IL-4 Producing Cells
IL-4 was first shown to be a product of Th2 cells in the classical Mosmann and Coffman Th1/Th2 experiment. However, additional cell types have now been shown to have the capacity to produce IL-4. These include NK T cells (Yoshimoto et al., 1995), basophils (Seder et al., 1991), mast cells (Brown et al., 1987; Plaut et al., 1989) eosinophils (Nonaka et al., 1995; Moqbel et al., 1995). Type II innate lymphoid cells (ILC2 cells) (Moro at al., 2010; Neill et al., 2010; Price et al., 2010) and multipotent progentors type 2 (Saenz et al., 2010) are good producers of IL-13 and IL-5 when stimulated by IL-33 but they fail to produce IL-4 in response to this stimulant. However, if stimulated with PMA and ionomycin, ILC2 cells do produce IL-4.
Indeed, as a general rule, IL-4 production requires a stimulant that elevates intracellular free calcium and its production is in most instances complete inhibited by Cyclosporin A whereas IL-13 production even in response to PMA and ionomycin is only partially sensitive to Csa and, in response to cytokine stimulation, completely resistant (Guo et al., 2008).
The one cell type whose production of IL-4 does not fit the simple model of receptor driven stimulation of transcription, translation and secretion is the eosinophil. It has been argued that in eosinophils, IL-4 is found with in granules and is secreted in the course of piece-meal degranulation characteristic of eosinophils (Bandiera-Melo et al., 2001).
Last Words
IL-4 is the quintessential regulatory cytokine, playing a role in a vast number of immune, and as increasingly recognized, non-immune functions. At the time of its discovery, we little imagined how broad its functionality would be nor did we envisage the possibility that blocking its receptor would prove to be a medically valuable strategy, as has now been shown with the demonstrated efficacy of Dupilumab in moderate to severe asthma (Wenzel at al., 2013) and in atopic dermatitis (Beck et al., 2014), although the 26 year time span from the first description of the IL-4 receptor to its demonstrated efficacy as a therapeutic in humans is rather daunting. The IL-4 field has grown enormously from the first experiments that Maureen Howard and I did to one in which Pubmed now lists more than 23,500 papers on this subject.
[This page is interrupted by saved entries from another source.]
-- ==== Sys2Proof/Machine/Dispatch.lean ====
section
/-!
DEFINITION. The dispatch: one arm for each row of the opcode table, each a call of its meaning.
-/

namespace Sys2Proof.Machine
The new findings on its role in energy metabolism, muscle regeneration and learning and memory lead me to expect that the field is far from “mature” and that many exciting new discoveries lie in the future.
Acknowledgments
The work cited in this paper from my research group was supported by funding from the Division of Intramural Research of the National Institute of Allergy and Infectious Diseases. All animal experiments were conducted under the approval of the NIAID Animal Care and Use Committee.
I thank my current and former post-doctoral fellows and my many colleagues for their efforts to advance our knowledge of the biology of IL-4 and related issues and for their many conversations that illuminated this subject.